Let $f: [0,1]^2 \to [0,1]^2$ be a homeomorphism of the square. By the n-grid I mean the collection of smaller squares $$[a/2^n,a/2^n + 1/2^n] \times [b/2^n,b/2^n + 1/2^n] \text{ for } a,b = 0,\ldots, 2^{n}-1$$ for some natural number $n$. I would like to take some grid fine enough that $f$ can be approximated by permuting the grid elements.
Formally, let $\epsilon >0$ be given. Does there exist an $n$-grid and permutation $\sigma$ of the squares in the grid such that for each $x \in [0,1]^2$ we have $d(f(x),\sigma (A)) < \epsilon$ for every grid element $A$ with $x \in A$?
This looks a little like simplicial approximation but I can't find anything about simplicial approximations of homeomorphisms being bijective.

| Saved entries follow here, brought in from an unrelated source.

-- ==== Sys2Proof/Machine/Bits.lean ====
section
/-!
DEFINITION. Bit fields, bytes, tables and the two CRCs: the small total functions every other file of the machine uses.
-/

namespace Sys2Proof.Machine

/-- Bits `hi` down to `lo` of a number. -/
def bf (w hi lo : Nat) : Nat := (w >>> lo) % 2 ^ (hi + 1 - lo)

/-- Bits `hi` down to `lo` of a register or record. -/
def fld {n : Nat} (w : BitVec n) (hi lo : Nat) : Nat := bf w.toNat hi lo

/-- One bit of a register as a flag. -/
def flag {n : Nat} (w : BitVec n) (i : Nat) : Bool := w.toNat.testBit i

/-- A flag as a number. -/
def b2n (b : Bool) : Nat := if b then 1 else 0

/-- The two's complement reading of the low `n` bits of a number. -/
def sx (n w : Nat) : Int :=
  let v := w % 2 ^ n
  if v < 2 ^ (n - 1) then (v : Int) else (v : Int) - (2 ^ n : Nat)

/-- The low `n` bits of an integer in two's complement. -/
def ux (n : Nat) (i : Int) : Nat := (i % ((2 ^ n : Nat) : Int)).toNat

/-- A number as `n` little-endian bytes (R6). -/
def leBytes : Nat → Nat → List Byte
  | 0, _ => []
  | n + 1, w => BitVec.ofNat 8 w :: leBytes n (w / 256)

/-- Little-endian bytes as a number (R6). -/
def leNat : List Byte → Nat
  | [] => 0
  | b :: r => b.toNat + 256 * leNat r

/-- A number from bytes in network order, the most significant first. -/
def beNat (l : List Byte) : Nat := leNat l.reverse

/-- `n` bytes at offset `o` of a list, little-endian; bytes beyond the end read as zero. -/
def leAt (l : List Byte) (o n : Nat) : Nat := leNat ((l.drop o).take n)

/-- A list cut or padded with `d` to length `n`. -/
def fit {α : Type} (d : α) : Nat → List α → List α
  | 0, _ => []
  | n + 1, [] => d :: fit d n []
  | n + 1, x :: r => x :: fit d n r

/-- Element `i`, or `d` beyond the end. -/
def nth {α : Type} (d : α) (l : List α) (i : Nat) : α := l.getD i d

/-- The list with element `i` replaced; unchanged where `i` is beyond the end. -/
def put {α : Type} (l : List α) (i : Nat) (v : α) : List α := l.set i v

/-- A list cut into pieces of `n` elements, by fuel (the length of the list is enough). -/
def chunksF {α : Type} : Nat → Nat → List α → List (List α)
  | 0, _, _ => []
  | _ + 1, _, [] => []
  | f + 1, n, l => l.take n :: chunksF f n (l.drop n)

/-- A list cut into pieces of `n` elements, the last one shorter where need be. -/
def chunks {α : Type} (n : Nat) (l : List α) : List (List α) := chunksF l.length n l

/-- The bytes as 64-bit little-endian words. -/
def dwords (l : List Byte) : List DWord := (chunks 8 l).map fun c => BitVec.ofNat 64 (leNat c)

/-- Words of eight bytes as bytes. -/
def ofDwords (l : List DWord) : List Byte := l.flatMap fun w => leBytes 8 w.toNat

/-- The sum of a list of numbers. -/
def sumN (l : List Nat) : Nat := l.foldl (· + ·) 0

/-- The sum of a list of integers. -/
def sumI (l : List Int) : Int := l.foldl (· + ·) 0

/-- The largest of a list of numbers, 0 for none. -/
def maxN (l : List Nat) : Nat := l.foldl Nat.max 0

/-- The quotient rounded up. -/
def cdiv (a b : Nat) : Nat := (a + b - 1) / b

/-- The number of bits set among the low `n`. -/
def popc : Nat → Nat → Nat
  | 0, _ => 0
  | n + 1, w => w % 2 + popc n (w / 2)

/-- The numbers below `n` whose bit is set in `w`, ascending. -/
def bitsSet (n w : Nat) : List Nat := (List.range n).filter fun i => w.testBit i

/-- The numbers of a list without repeats, the first of each kept. -/
def dedupN : List Nat → List Nat
  | [] => []
  | x :: r => x :: (dedupN r).filter (· != x)

/-- Insertion into a list kept in ascending order of a key. -/
def insBy {α : Type} (k : α → Nat) (a : α) : List α → List α
  | [] => [a]
  | x :: r => if k a < k x then a :: x :: r else x :: insBy k a r

/-- A list in ascending order of a key; equal keys keep their order. -/
def sortBy {α : Type} (k : α → Nat) (l : List α) : List α := l.foldl (fun acc a => insBy k a acc) []

/-- The sparse table read: the entry of key `k`, if listed. -/
def tfind {α : Type} : Tab α → Nat → Option α
  | [], _ => none
  | (k', v) :: r, k => if k' = k then some v else tfind r k

/-- The sparse table read with the value `d` of an unlisted key. -/
def tget {α : Type} (d : α) (t : Tab α) (k : Nat) : α := (tfind t k).getD d

/-- The sparse table with the entry of key `k` set or removed, keys kept strictly rising. -/
def tput {α : Type} : Tab α → Nat → Option α → Tab α
  | [], _, none => []
  | [], k, some v => [(k, v)]
  | (k', v') :: r, k, o =>
    if k < k' then (match o with | none => (k', v') :: tput r k none | some v => (k, v) :: (k', v') :: r)
    else if k = k' then (match o with | none => tput r k none | some v => (k, v) :: r)
    else (k', v') :: tput r k o

/-- The sparse table with key `k` holding `v`; the value `d` of an unlisted key is not listed. -/
def tset {α : Type} [DecidableEq α] (d : α) (t : Tab α) (k : Nat) (v : α) : Tab α :=
  tput t k (if v = d then none else some v)

/-- The sparse table with the value of key `k` changed by `f`. -/
def tmod {α : Type} [DecidableEq α] (d : α) (t : Tab α) (k : Nat) (f : α → α) : Tab α :=
  tset d t k (f (tget d t k))

/-- The sparse table without key `k`. -/
def tdel {α : Type} (t : Tab α) (k : Nat) : Tab α := tput t k none

/-- The listed keys. -/
def tkeys {α : Type} (t : Tab α) : List Nat := t.map (·.1)

/-- The canonical form of a table: keys strictly rising and above `lo`, no entry equal to `d`. -/
def tabWfFrom {α : Type} [DecidableEq α] (d : α) : Option Nat → Tab α → Bool
  | _, [] => true
  | lo, (k, v) :: r =>
    (match lo with | none => true | some b => decide (b < k)) && decide (v ≠ d) && tabWfFrom d (some k) r

/-- The canonical form of a table. -/
def tabWf {α : Type} [DecidableEq α] (d : α) (t : Tab α) : Bool := tabWfFrom d none t

/-- Keys strictly rising and above `lo`. -/
def keysFrom {α : Type} : Option Nat → Tab α → Prop
  | _, [] => True
  | lo, (k, _) :: r => (∀ b ∈ lo, b < k) ∧ keysFrom (some k) r

/-- Keys strictly rising: what every sparse table of the engine keeps. -/
def keysUp {α : Type} (t : Tab α) : Prop := keysFrom none t

/-- The byte of a sparse byte memory: a byte that nothing has written reads as zero (DESIGN CHOICE, log entry 4). -/
def rdByte (m : Tab Byte) (a : Nat) : Byte := tget 0 m a

/-- The sparse byte memory with one byte written. -/
def wrByte (m : Tab Byte) (a : Nat) (b : Byte) : Tab Byte := tset 0 m a b

/-- `n` bytes from address `a`. -/
def rdBytes (m : Tab Byte) (a n : Nat) : List Byte := (List.range n).map fun i => rdByte m (a + i)

/-- The bytes written from address `a` on. -/
def wrBytes : Tab Byte → Nat → List Byte → Tab Byte
  | m, _, [] => m
  | m, a, b :: r => wrBytes (wrByte m a b) (a + 1) r

/-- A little-endian number of `n` bytes at address `a` (R6). -/
def rdLe (m : Tab Byte) (a n : Nat) : Nat := leNat (rdBytes m a n)

/-- A number written as `n` little-endian bytes at address `a` (R6). -/
def wrLe (m : Tab Byte) (a n w : Nat) : Tab Byte := wrBytes m a (leBytes n w)

/-- One byte through a reflected CRC register of any width. -/
def crcRefl (poly : Nat) : Nat → Nat → Nat
  | 0, c => c
  | n + 1, c => crcRefl poly n (if c % 2 = 1 then (c / 2) ^^^ poly else c / 2)

/-- The Castagnoli CRC-32C: reflected, initial value and final XOR all ones (R408). -/
def crc32c (l : List Byte) : Nat :=
  (l.foldl (fun c b => crcRefl 0x82F63B78 8 (c ^^^ b.toNat)) 0xFFFFFFFF) ^^^ 0xFFFFFFFF

/-- One byte through a CRC-16 register, most significant bit first, for a polynomial. -/
def crcMsb (poly : Nat) : Nat → Nat → Nat
  | 0, c => c
  | n + 1, c =>
    crcMsb poly n (if c.testBit 15 then ((c * 2) % 0x10000) ^^^ poly else (c * 2) % 0x10000)

end Sys2Proof.Machine
end

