/-- A forwarded command that waits for its target's completion (R417). -/
structure FwdSt where
  tag : Nat
  target : Nat
  irq : Bool
  head : Nat
  /-- Size of the host's output buffer. -/
  total : Nat
deriving DecidableEq, Repr

/-- The host interface and the command queue of the control complex (R332 to R336, R404 to R417). -/
structure HostSt where
  up : Bool
  d3 : Bool
  rate : Nat
  width : Nat
  sq : Ring
  cq : Ring
  eq : Ring
  tq : Ring
  phase : Bool
  /-- The negotiated version of the host rings and of each peer (R415, R416). -/
  neg : Nat
  peerNeg : Tab Nat
  evCount : Nat
  eqOvf : Bool
  sev : Nat
  msix : Tab (BitVec 128)
  /-- The pending bits of the MSI-X vectors (R332, R333). -/
  pba : List Nat
  /-- A Function Level Reset or a hot reset has stopped host DMA, until the host sets a ring up again (R334, R335). -/
  dmaHeld : Bool
  /-- The link has trained since reset, so that a later training is a retrain (R351). -/
  trained : Bool
  held : List Cpl
  /-- Commands that passed their checks and wait for their turn, and the long commands in progress (R410, R411). -/
  accepted : List Cmd
  long : List Cmd
  /-- Host commands with a final completion still owed, for FENCE and for the completion ring's room (R407, R411). -/
  owed : Nat
  fwd : List FwdSt
  /-- CALIBRATE commands in progress: arrays still to calibrate, and those done (R413). -/
  cals : List (Cmd × List Nat × List Nat)
  /-- The spill region: base and sectors (R413). -/
  spillBase : Nat
  spillN : Nat
deriving DecidableEq, Repr

/-- An event record (R484). -/
structure EvRec where
  ts : Nat
  word : Nat
  payload : List Byte
deriving DecidableEq, Repr

/-- Events (R484 to R486). The EVENTLOG ring lies in the store and outlives OFF. -/
structure EvSt where
  seq : Nat
  /-- Events held before boot step 12 (R485). -/
  held : List EvRec
  /-- Whether boot step 12 has passed. -/
  posting : Bool
  fwdCount : Nat
deriving DecidableEq, Repr

/-- A trace record (R481). -/
structure TrRec where
  ts : Nat
  word : Nat
deriving DecidableEq, Repr

/-- One trace engine (R477, R480, R482): its gauge tag, FIFO and lost count. -/
structure TrEng where
  tag : Nat
  begun : Bool
  fifo : List TrRec
  lost : Nat
  serial : Nat
deriving DecidableEq, Repr

/-- Counters, ripcord, debug halt and trace (R468 to R483). -/
structure ObsSt where
  /-- The ripcord: armed instant and arming engine; numbers 5,104 to 5,106 (R474). -/
  armed : Option Nat
  reqInstant : Nat
  firedInstant : Nat
  armer : Nat
  /-- The snapshot (R473, R475): its values, the number of the free value that its timing-dependent numbers take (none
  before the first fire), and the numbers cleared since. -/
  snap : Tab Nat
  snapN : Option Nat
  snapClr : List Nat
  /-- The debug halt: armed instant, in force, HALTED, resume asked for (R478, R479). -/
  haltAt : Option Nat
  halting : Bool
  halted : Bool
  resume : Bool
  stops : Tab Nat
  engines : Tab TrEng
  /-- The records in the trace ring, oldest first, and how many have ever entered it, which places them (R483). -/
  ring : List TrRec
  ringN : Nat
  captureOff : Bool
  copying : List TrRec
deriving DecidableEq, Repr

/-- What a core is doing (R190, R198, R207, R211, R236, R238). -/
inductive CoreRun where
  /-- No program, or held by the control complex. -/
  | halted
  | running
  /-- The quantum's program has ended, or its work was abandoned: idle until the next boundary. -/
  | idle
  /-- The deadline cut the program off: idle once the command in work has ended (R32, R33). -/
  | cut
  /-- A command of the quantum before is still in work: the core begins its program when that ends (R33). -/
  | late
  | trapped
  /-- In WAIT, WAITSET or an ARRIVE's wait on an object (operation code of R198, and n). -/
  | waitSync (obj op n : Nat)
  /-- In SREAD: the object, whether the release count is read, and the destination register. -/
  | waitRead (obj : Nat) (sel : Bool) (sd : Nat)
  | waitTake
  | waitTime (ts : Nat)
  /-- In DWAIT: for one tag, or for all. -/
  | waitDma (tag : Option Nat)
deriving DecidableEq, Repr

No. Take $\epsilon = \frac{1}{100}$. Take any homeomorphism mapping $[0,\frac{1}{2}]\times[\frac{1}{2},1]$ into $[0,\frac{1}{2^{10}}]\times[1-\frac{1}{2^{10}},1]$. For $n=1$, we must send $[0,\frac{1}{2}]\times[\frac{1}{2},1]$ to itself, and so the inverse of the point $(\frac{1}{2^9},1-\frac{1}{2^9})$ (say) must be far from its corresponding cube. And for any $n \ge 2$, some cubes in $[0,\frac{1}{2}]\times[\frac{1}{2},1]$ will be sent far away from $[0,\frac{1}{2^{10}}]\times[1-\frac{1}{2^{10}},1]$.